***** Data records
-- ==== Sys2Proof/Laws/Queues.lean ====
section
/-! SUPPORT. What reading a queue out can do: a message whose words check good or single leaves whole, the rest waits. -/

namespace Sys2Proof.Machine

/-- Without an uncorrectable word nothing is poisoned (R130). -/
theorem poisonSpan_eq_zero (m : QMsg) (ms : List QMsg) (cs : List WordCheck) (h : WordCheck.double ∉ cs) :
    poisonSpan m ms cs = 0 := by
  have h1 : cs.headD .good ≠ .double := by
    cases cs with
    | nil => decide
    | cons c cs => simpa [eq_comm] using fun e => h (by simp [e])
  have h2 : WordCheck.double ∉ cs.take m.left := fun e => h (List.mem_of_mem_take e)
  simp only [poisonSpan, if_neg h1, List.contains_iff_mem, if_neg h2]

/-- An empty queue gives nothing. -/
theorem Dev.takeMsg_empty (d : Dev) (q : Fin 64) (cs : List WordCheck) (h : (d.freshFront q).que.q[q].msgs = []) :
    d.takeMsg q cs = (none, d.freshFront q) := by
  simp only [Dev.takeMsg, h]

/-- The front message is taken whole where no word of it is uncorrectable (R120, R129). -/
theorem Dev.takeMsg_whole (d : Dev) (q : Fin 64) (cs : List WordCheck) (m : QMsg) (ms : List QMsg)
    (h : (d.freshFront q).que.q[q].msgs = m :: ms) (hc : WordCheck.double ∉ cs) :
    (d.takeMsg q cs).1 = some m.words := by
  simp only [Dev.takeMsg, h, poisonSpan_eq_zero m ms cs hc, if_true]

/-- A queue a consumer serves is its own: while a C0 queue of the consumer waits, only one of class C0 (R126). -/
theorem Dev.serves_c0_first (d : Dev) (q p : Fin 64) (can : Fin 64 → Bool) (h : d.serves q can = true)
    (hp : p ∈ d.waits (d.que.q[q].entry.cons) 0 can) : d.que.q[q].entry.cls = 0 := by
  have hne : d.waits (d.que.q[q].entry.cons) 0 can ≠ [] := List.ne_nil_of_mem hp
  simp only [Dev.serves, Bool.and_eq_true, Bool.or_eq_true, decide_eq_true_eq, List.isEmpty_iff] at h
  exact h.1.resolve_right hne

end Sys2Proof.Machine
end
**********
What the task asks |
In the entries, find the line containing "d.takeMsg q cs = (none, d.freshFront" and output it and all remaining lines exactly.

Exercise output |
    d.takeMsg q cs = (none, d.freshFront q) := by
  simp only [Dev.takeMsg, h]

/-- The front message is taken whole where no word of it is uncorrectable (R120, R129). -/
theorem Dev.takeMsg_whole (d : Dev) (q : Fin 64) (cs : List WordCheck) (m : QMsg) (ms : List QMsg)
    (h : (d.freshFront q).que.q[q].msgs = m :: ms) (hc : WordCheck.double ∉ cs) :
    (d.takeMsg q cs).1 = some m.words := by
  simp only [Dev.takeMsg, h, poisonSpan_eq_zero m ms cs hc, if_true]

/-- A queue a consumer serves is its own: while a C0 queue of the consumer waits, only one of class C0 (R126). -/
theorem Dev.serves_c0_first (d : Dev) (q p : Fin 64) (can : Fin 64 → Bool) (h : d.serves q can = true)
    (hp : p ∈ d.waits (d.que.q[q].entry.cons) 0 can) : d.que.q[q].entry.cls = 0 := by
  have hne : d.waits (d.que.q[q].entry.cons) 0 can ≠ [] := List.ne_nil_of_mem hp
  simp only [Dev.serves, Bool.and_eq_true, Bool.or_eq_true, decide_eq_true_eq, List.isEmpty_iff] at h
  exact h.1.resolve_right hne

end Sys2Proof.Machine
end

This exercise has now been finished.